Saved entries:
* * * * * * * * *

-- ==== Sys2Proof/Decode.lean ====
section
/-! DEFINITION. The decoder of slot words and bundles (R104-R117), total on any words and rejecting by name, and the
encoder of slot instructions, both from the encoding tables of R104-R116 and of the opcode table. A slot word has a
meaning only in the class of its slot: the same word names different instructions in slots A, S, V0, F and M0. -/

namespace Sys2Proof

/-- Why a word is no instruction of its slot (R117). -/
inductive DecodeErr where
  /-- an opcode that the map of the class does not list -/
  | unassigned
  /-- a field marked zero in R110-R116 is nonzero, or a fixed bit differs -/
  | zeroField
  /-- a field outside its limits, a write to q0 among them -/
  | fieldLimit
  /-- an assigned opcode in a slot that may not hold it -/
  | wrongSlot
  deriving DecidableEq, Repr

/-- Accepts a decoded instruction when its fixed bits are right and its fields lie within their limits. -/
def finish (fixed : Bool) (i : Instr) : Except DecodeErr Instr :=
  if fixed then (if i.wf then .ok i else .error .fieldLimit) else .error .zeroField


/-- the scalar class (R112), slots A and B: the instruction a word encodes, or why it is none (R117). Field places are
those of R110 and R111. -/
def decodeScalar (w : W32) : Except DecodeErr Instr :=
  match (w.extractLsb' 20 7).toNat with
  | 0x00 => finish (w &&& 0x000FFFFF#32 == 0x00000000#32) (.nop)
  | 0x01 => finish (w &&& 0x00000000#32 == 0x00000000#32) (.add (w.extractLsb' 14 6) (w.extractLsb' 8 6) (w.extractLsb' 2 6) (w.extractLsb' 0 2))
  | 0x02 => finish (w &&& 0x00000000#32 == 0x00000000#32) (.sub (w.extractLsb' 14 6) (w.extractLsb' 8 6) (w.extractLsb' 2 6) (w.extractLsb' 0 2))
  | 0x03 => finish (w &&& 0x00000000#32 == 0x00000000#32) (.mul (w.extractLsb' 14 6) (w.extractLsb' 8 6) (w.extractLsb' 2 6) (w.extractLsb' 0 2))
  | 0x04 => finish (w &&& 0x00000000#32 == 0x00000000#32) (.mulhs (w.extractLsb' 14 6) (w.extractLsb' 8 6) (w.extractLsb' 2 6) (w.extractLsb' 0 2))
  | 0x05 => finish (w &&& 0x00000000#32 == 0x00000000#32) (.mulhu (w.extractLsb' 14 6) (w.extractLsb' 8 6) (w.extractLsb' 2 6) (w.extractLsb' 0 2))
  | 0x06 => finish (w &&& 0x00000000#32 == 0x00000000#32) (.and (w.extractLsb' 14 6) (w.extractLsb' 8 6) (w.extractLsb' 2 6) (w.extractLsb' 0 2))
  | 0x07 => finish (w &&& 0x00000000#32 == 0x00000000#32) (.or (w.extractLsb' 14 6) (w.extractLsb' 8 6) (w.extractLsb' 2 6) (w.extractLsb' 0 2))
  | 0x08 => finish (w &&& 0x00000000#32 == 0x00000000#32) (.xor (w.extractLsb' 14 6) (w.extractLsb' 8 6) (w.extractLsb' 2 6) (w.extractLsb' 0 2))
  | 0x09 => finish (w &&& 0x00000000#32 == 0x00000000#32) (.andn (w.extractLsb' 14 6) (w.extractLsb' 8 6) (w.extractLsb' 2 6) (w.extractLsb' 0 2))
  | 0x0A => finish (w &&& 0x00000000#32 == 0x00000000#32) (.orn (w.extractLsb' 14 6) (w.extractLsb' 8 6) (w.extractLsb' 2 6) (w.extractLsb' 0 2))
  | 0x0B => finish (w &&& 0x00000000#32 == 0x00000000#32) (.shl (w.extractLsb' 14 6) (w.extractLsb' 8 6) (w.extractLsb' 2 6) (w.extractLsb' 0 2))
  | 0x0C => finish (w &&& 0x00000000#32 == 0x00000000#32) (.shrl (w.extractLsb' 14 6) (w.extractLsb' 8 6) (w.extractLsb' 2 6) (w.extractLsb' 0 2))
  | 0x0D => finish (w &&& 0x00000000#32 == 0x00000000#32) (.shra (w.extractLsb' 14 6) (w.extractLsb' 8 6) (w.extractLsb' 2 6) (w.extractLsb' 0 2))
  | 0x0E => finish (w &&& 0x00000000#32 == 0x00000000#32) (.rotl (w.extractLsb' 14 6) (w.extractLsb' 8 6) (w.extractLsb' 2 6) (w.extractLsb' 0 2))
  | 0x0F => finish (w &&& 0x00000000#32 == 0x00000000#32) (.min (w.extractLsb' 14 6) (w.extractLsb' 8 6) (w.extractLsb' 2 6) (w.extractLsb' 0 2))
  | 0x10 => finish (w &&& 0x00000000#32 == 0x00000000#32) (.max (w.extractLsb' 14 6) (w.extractLsb' 8 6) (w.extractLsb' 2 6) (w.extractLsb' 0 2))
  | 0x11 => finish (w &&& 0x00000000#32 == 0x00000000#32) (.minu (w.extractLsb' 14 6) (w.extractLsb' 8 6) (w.extractLsb' 2 6) (w.extractLsb' 0 2))
  | 0x12 => finish (w &&& 0x00000000#32 == 0x00000000#32) (.maxu (w.extractLsb' 14 6) (w.extractLsb' 8 6) (w.extractLsb' 2 6) (w.extractLsb' 0 2))
  | 0x13 => finish (w &&& 0x000000FC#32 == 0x00000000#32) (.clz (w.extractLsb' 14 6) (w.extractLsb' 8 6) (w.extractLsb' 0 2))
  | 0x14 => finish (w &&& 0x000000FC#32 == 0x00000000#32) (.ctz (w.extractLsb' 14 6) (w.extractLsb' 8 6) (w.extractLsb' 0 2))
  | 0x15 => finish (w &&& 0x000000FC#32 == 0x00000000#32) (.popc (w.extractLsb' 14 6) (w.extractLsb' 8 6) (w.extractLsb' 0 2))
  | 0x16 => finish (w &&& 0x000000FC#32 == 0x00000000#32) (.bswap (w.extractLsb' 14 6) (w.extractLsb' 8 6) (w.extractLsb' 0 2))
  | 0x17 => finish (w &&& 0x00000003#32 == 0x00000000#32) (.extz (w.extractLsb' 14 6) (w.extractLsb' 8 6) (w.extractLsb' 2 6))
  | 0x18 => finish (w &&& 0x00000003#32 == 0x00000000#32) (.exts (w.extractLsb' 14 6) (w.extractLsb' 8 6) (w.extractLsb' 2 6))
  | 0x19 => finish (w &&& 0x00000003#32 == 0x00000000#32) (.ins (w.extractLsb' 14 6) (w.extractLsb' 8 6) (w.extractLsb' 2 6))
  | 0x20 => finish (w &&& 0x00000000#32 == 0x00000000#32) (.addi (w.extractLsb' 14 6) (w.extractLsb' 8 6) (w.extractLsb' 0 8))
  | 0x21 => finish (w &&& 0x00000000#32 == 0x00000000#32) (.andi (w.extractLsb' 14 6) (w.extractLsb' 8 6) (w.extractLsb' 0 8))
  | 0x22 => finish (w &&& 0x00000000#32 == 0x00000000#32) (.ori (w.extractLsb' 14 6) (w.extractLsb' 8 6) (w.extractLsb' 0 8))
  | 0x23 => finish (w &&& 0x00000000#32 == 0x00000000#32) (.xori (w.extractLsb' 14 6) (w.extractLsb' 8 6) (w.extractLsb' 0 8))
  | 0x24 => finish (w &&& 0x000000C0#32 == 0x00000000#32) (.shli (w.extractLsb' 14 6) (w.extractLsb' 8 6) (w.extractLsb' 0 6))
  | 0x25 => finish (w &&& 0x000000C0#32 == 0x00000000#32) (.shrli (w.extractLsb' 14 6) (w.extractLsb' 8 6) (w.extractLsb' 0 6))
  | 0x26 => finish (w &&& 0x000000C0#32 == 0x00000000#32) (.shrai (w.extractLsb' 14 6) (w.extractLsb' 8 6) (w.extractLsb' 0 6))
  | 0x27 => finish (w &&& 0x00000000#32 == 0x00000000#32) (.ldi (w.extractLsb' 14 6) (w.extractLsb' 0 14))
  | 0x28 => finish (w &&& 0x00000000#32 == 0x00000000#32) (.ldis (w.extractLsb' 14 6) (w.extractLsb' 0 14))
  | 0x30 => finish (w &&& 0x0000C003#32 == 0x00000000#32) (.cmpEq (w.extractLsb' 16 4) (w.extractLsb' 8 6) (w.extractLsb' 2 6))
  | 0x31 => finish (w &&& 0x0000C003#32 == 0x00000000#32) (.cmpNe (w.extractLsb' 16 4) (w.extractLsb' 8 6) (w.extractLsb' 2 6))
  | 0x32 => finish (w &&& 0x0000C003#32 == 0x00000000#32) (.cmpLt (w.extractLsb' 16 4) (w.extractLsb' 8 6) (w.extractLsb' 2 6))
  | 0x33 => finish (w &&& 0x0000C003#32 == 0x00000000#32) (.cmpLe (w.extractLsb' 16 4) (w.extractLsb' 8 6) (w.extractLsb' 2 6))
  | 0x34 => finish (w &&& 0x0000C003#32 == 0x00000000#32) (.cmpGt (w.extractLsb' 16 4) (w.extractLsb' 8 6) (w.extractLsb' 2 6))
  | 0x35 => finish (w &&& 0x0000C003#32 == 0x00000000#32) (.cmpGe (w.extractLsb' 16 4) (w.extractLsb' 8 6) (w.extractLsb' 2 6))
  | 0x36 => finish (w &&& 0x0000C003#32 == 0x00000000#32) (.cmpLtu (w.extractLsb' 16 4) (w.extractLsb' 8 6) (w.extractLsb' 2 6))
  | 0x37 => finish (w &&& 0x0000C003#32 == 0x00000000#32) (.cmpLeu (w.extractLsb' 16 4) (w.extractLsb' 8 6) (w.extractLsb' 2 6))
  | 0x38 => finish (w &&& 0x0000C003#32 == 0x00000000#32) (.cmpGtu (w.extractLsb' 16 4) (w.extractLsb' 8 6) (w.extractLsb' 2 6))
  | 0x39 => finish (w &&& 0x0000C003#32 == 0x00000000#32) (.cmpGeu (w.extractLsb' 16 4) (w.extractLsb' 8 6) (w.extractLsb' 2 6))
  | 0x3C => finish (w &&& 0x0000E083#32 == 0x00000000#32) (.pand (w.extractLsb' 16 4) (w.extractLsb' 8 5) (w.extractLsb' 2 5))
  | 0x3D => finish (w &&& 0x0000E083#32 == 0x00000000#32) (.por (w.extractLsb' 16 4) (w.extractLsb' 8 5) (w.extractLsb' 2 5))
  | 0x3E => finish (w &&& 0x0000E083#32 == 0x00000000#32) (.pxor (w.extractLsb' 16 4) (w.extractLsb' 8 5) (w.extractLsb' 2 5))
  | 0x3F => finish (w &&& 0x0000E083#32 == 0x00000000#32) (.pandn (w.extractLsb' 16 4) (w.extractLsb' 8 5) (w.extractLsb' 2 5))
  | 0x40 => finish (w &&& 0x0000C000#32 == 0x00000000#32) (.cmpiEq (w.extractLsb' 16 4) (w.extractLsb' 8 6) (w.extractLsb' 0 8))
  | 0x41 => finish (w &&& 0x0000C000#32 == 0x00000000#32) (.cmpiNe (w.extractLsb' 16 4) (w.extractLsb' 8 6) (w.extractLsb' 0 8))
  | 0x42 => finish (w &&& 0x0000C000#32 == 0x00000000#32) (.cmpiLt (w.extractLsb' 16 4) (w.extractLsb' 8 6) (w.extractLsb' 0 8))
  | 0x43 => finish (w &&& 0x0000C000#32 == 0x00000000#32) (.cmpiLe (w.extractLsb' 16 4) (w.extractLsb' 8 6) (w.extractLsb' 0 8))
  | 0x44 => finish (w &&& 0x0000C000#32 == 0x00000000#32) (.cmpiGt (w.extractLsb' 16 4) (w.extractLsb' 8 6) (w.extractLsb' 0 8))
  | 0x45 => finish (w &&& 0x0000C000#32 == 0x00000000#32) (.cmpiGe (w.extractLsb' 16 4) (w.extractLsb' 8 6) (w.extractLsb' 0 8))
  | 0x46 => finish (w &&& 0x0000C000#32 == 0x00000000#32) (.cmpiLtu (w.extractLsb' 16 4) (w.extractLsb' 8 6) (w.extractLsb' 0 8))
  | 0x47 => finish (w &&& 0x0000C000#32 == 0x00000000#32) (.cmpiLeu (w.extractLsb' 16 4) (w.extractLsb' 8 6) (w.extractLsb' 0 8))
  | 0x48 => finish (w &&& 0x0000C000#32 == 0x00000000#32) (.cmpiGtu (w.extractLsb' 16 4) (w.extractLsb' 8 6) (w.extractLsb' 0 8))
  | 0x49 => finish (w &&& 0x0000C000#32 == 0x00000000#32) (.cmpiGeu (w.extractLsb' 16 4) (w.extractLsb' 8 6) (w.extractLsb' 0 8))
  | 0x50 => finish (w &&& 0x00000000#32 == 0x00000000#32) (.br (w.extractLsb' 0 20))
  | 0x51 => finish (w &&& 0x00000000#32 == 0x00000000#32) (.call (w.extractLsb' 0 20))
  | 0x52 => finish (w &&& 0x000FC0FF#32 == 0x00000000#32) (.brx (w.extractLsb' 8 6))
  | 0x53 => finish (w &&& 0x000FC0FF#32 == 0x00000000#32) (.callx (w.extractLsb' 8 6))
  | 0x54 => finish (w &&& 0x000FFFFF#32 == 0x00000000#32) (.ret)
  | 0x55 => finish (w &&& 0x000FC0E0#32 == 0x00000000#32) (.loop (w.extractLsb' 8 6) (w.extractLsb' 0 5))
  | 0x56 => finish (w &&& 0x00000000#32 == 0x00000000#32) (.brloop (w.extractLsb' 0 20))
  | 0x57 => finish (w &&& 0x000FC000#32 == 0x00000000#32) (.trap (w.extractLsb' 0 14))
  | 0x58 => finish (w &&& 0x000FFFFF#32 == 0x00000000#32) (.eret)
  | 0x59 => finish (w &&& 0x000FFFFF#32 == 0x00000000#32) (.endt)
  | 0x5A => finish (w &&& 0x000FFFFF#32 == 0x00000000#32) (.yield)
  | 0x5B => finish (w &&& 0x000FC0FF#32 == 0x00000000#32) (.waitt (w.extractLsb' 8 6))
  | 0x5C => finish (w &&& 0x000FC0FF#32 == 0x00000000#32) (.waitev (w.extractLsb' 8 6))
  | 0x5D => finish (w &&& 0x000FC000#32 == 0x00000000#32) (.bkpt (w.extractLsb' 0 14))
  | 0x60 => finish (w &&& 0x00000003#32 == 0x00000000#32) (.xlt (w.extractLsb' 14 6) (w.extractLsb' 8 6) (w.extractLsb' 2 6))
  | 0x61 =>
    match (w.extractLsb' 16 4).toNat with
    | 0 => finish (w &&& 0x0000C003#32 == 0x00000000#32) (.copy (w.extractLsb' 8 6) (w.extractLsb' 2 6))
    | 1 => finish (w &&& 0x0000C003#32 == 0x00000000#32) (.seqdef (w.extractLsb' 8 6) (w.extractLsb' 2 6))
    | 2 => finish (w &&& 0x0000C003#32 == 0x00000000#32) (.grpdef (w.extractLsb' 8 6) (w.extractLsb' 2 6))
    | 3 => finish (w &&& 0x0000C003#32 == 0x00000000#32) (.hpair (w.extractLsb' 8 6) (w.extractLsb' 2 6))
    | 4 => finish (w &&& 0x0000C003#32 == 0x00000000#32) (.trcfg (w.extractLsb' 8 6) (w.extractLsb' 2 6))
    | 5 => finish (w &&& 0x0000C003#32 == 0x00000000#32) (.enq (w.extractLsb' 8 6) (w.extractLsb' 2 6))
    | _ => .error .fieldLimit
  | 0x62 => finish (w &&& 0x000FFFC0#32 == 0x00000000#32) (.xwait (w.extractLsb' 0 6))
  | 0x63 => finish (w &&& 0x0000FF00#32 == 0x00000000#32) (.xpoll (w.extractLsb' 16 4) (w.extractLsb' 0 8))
  | 0x70 => finish (w &&& 0x00003000#32 == 0x00000000#32) (.csrr (w.extractLsb' 14 6) (w.extractLsb' 0 12))
  | 0x71 => finish (w &&& 0x00003000#32 == 0x00000000#32) (.csrw (w.extractLsb' 14 6) (w.extractLsb' 0 12))
  | 0x72 => finish (w &&& 0x00003000#32 == 0x00000000#32) (.csrs (w.extractLsb' 14 6) (w.extractLsb' 0 12))
  | 0x73 => finish (w &&& 0x00003000#32 == 0x00000000#32) (.csrc (w.extractLsb' 14 6) (w.extractLsb' 0 12))
  | 0x74 => finish (w &&& 0x00003FFF#32 == 0x00000000#32) (.rdtime (w.extractLsb' 14 6))
  | 0x75 => finish (w &&& 0x00003FFF#32 == 0x00000000#32) (.rdcyc (w.extractLsb' 14 6))
  | 0x76 => finish (w &&& 0x000FFFF0#32 == 0x00000000#32) (.ctrstart (w.extractLsb' 0 4))
  | 0x77 => finish (w &&& 0x000FFFF0#32 == 0x00000000#32) (.ctrstop (w.extractLsb' 0 4))
  | 0x78 => finish (w &&& 0x000FC000#32 == 0x00000000#32) (.tmark (w.extractLsb' 8 6) (w.extractLsb' 0 8))
  | 0x79 => finish (w &&& 0x000FC000#32 == 0x00000000#32) (.powreq (w.extractLsb' 0 14))
  | 0x7A => finish (w &&& 0x000FC000#32 == 0x00000000#32) (.powrel (w.extractLsb' 0 14))
  | 0x7B => finish (w &&& 0x000FFFFF#32 == 0x00000000#32) (.rwflush)
  | 0x7C => finish (w &&& 0x000000FF#32 == 0x00000000#32) (.mvpq (w.extractLsb' 17 3) (w.extractLsb' 14 3) (w.extractLsb' 8 6))
  | 0x7D => finish (w &&& 0x000000FF#32 == 0x00000000#32) (.mvqp (w.extractLsb' 14 6) (w.extractLsb' 11 3) (w.extractLsb' 8 3))
  | _ => .error .unassigned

* * * * * * * * *

* _What this task involves_
From the data above, return every line from the line that has "0x25 => finish" up to and including the line that has "0x3C => finish", exactly.

* _Reply_
  | 0x25 => finish (w &&& 0x000000C0#32 == 0x00000000#32) (.shrli (w.extractLsb' 14 6) (w.extractLsb' 8 6) (w.extractLsb' 0 6))
  | 0x26 => finish (w &&& 0x000000C0#32 == 0x00000000#32) (.shrai (w.extractLsb' 14 6) (w.extractLsb' 8 6) (w.extractLsb' 0 6))
  | 0x27 => finish (w &&& 0x00000000#32 == 0x00000000#32) (.ldi (w.extractLsb' 14 6) (w.extractLsb' 0 14))
  | 0x28 => finish (w &&& 0x00000000#32 == 0x00000000#32) (.ldis (w.extractLsb' 14 6) (w.extractLsb' 0 14))
  | 0x30 => finish (w &&& 0x0000C003#32 == 0x00000000#32) (.cmpEq (w.extractLsb' 16 4) (w.extractLsb' 8 6) (w.extractLsb' 2 6))
  | 0x31 => finish (w &&& 0x0000C003#32 == 0x00000000#32) (.cmpNe (w.extractLsb' 16 4) (w.extractLsb' 8 6) (w.extractLsb' 2 6))
  | 0x32 => finish (w &&& 0x0000C003#32 == 0x00000000#32) (.cmpLt (w.extractLsb' 16 4) (w.extractLsb' 8 6) (w.extractLsb' 2 6))
  | 0x33 => finish (w &&& 0x0000C003#32 == 0x00000000#32) (.cmpLe (w.extractLsb' 16 4) (w.extractLsb' 8 6) (w.extractLsb' 2 6))
  | 0x34 => finish (w &&& 0x0000C003#32 == 0x00000000#32) (.cmpGt (w.extractLsb' 16 4) (w.extractLsb' 8 6) (w.extractLsb' 2 6))
  | 0x35 => finish (w &&& 0x0000C003#32 == 0x00000000#32) (.cmpGe (w.extractLsb' 16 4) (w.extractLsb' 8 6) (w.extractLsb' 2 6))
  | 0x36 => finish (w &&& 0x0000C003#32 == 0x00000000#32) (.cmpLtu (w.extractLsb' 16 4) (w.extractLsb' 8 6) (w.extractLsb' 2 6))
  | 0x37 => finish (w &&& 0x0000C003#32 == 0x00000000#32) (.cmpLeu (w.extractLsb' 16 4) (w.extractLsb' 8 6) (w.extractLsb' 2 6))
  | 0x38 => finish (w &&& 0x0000C003#32 == 0x00000000#32) (.cmpGtu (w.extractLsb' 16 4) (w.extractLsb' 8 6) (w.extractLsb' 2 6))
  | 0x39 => finish (w &&& 0x0000C003#32 == 0x00000000#32) (.cmpGeu (w.extractLsb' 16 4) (w.extractLsb' 8 6) (w.extractLsb' 2 6))
  | 0x3C => finish (w &&& 0x0000E083#32 == 0x00000000#32) (.pand (w.extractLsb' 16 4) (w.extractLsb' 8 5) (w.extractLsb' 2 5))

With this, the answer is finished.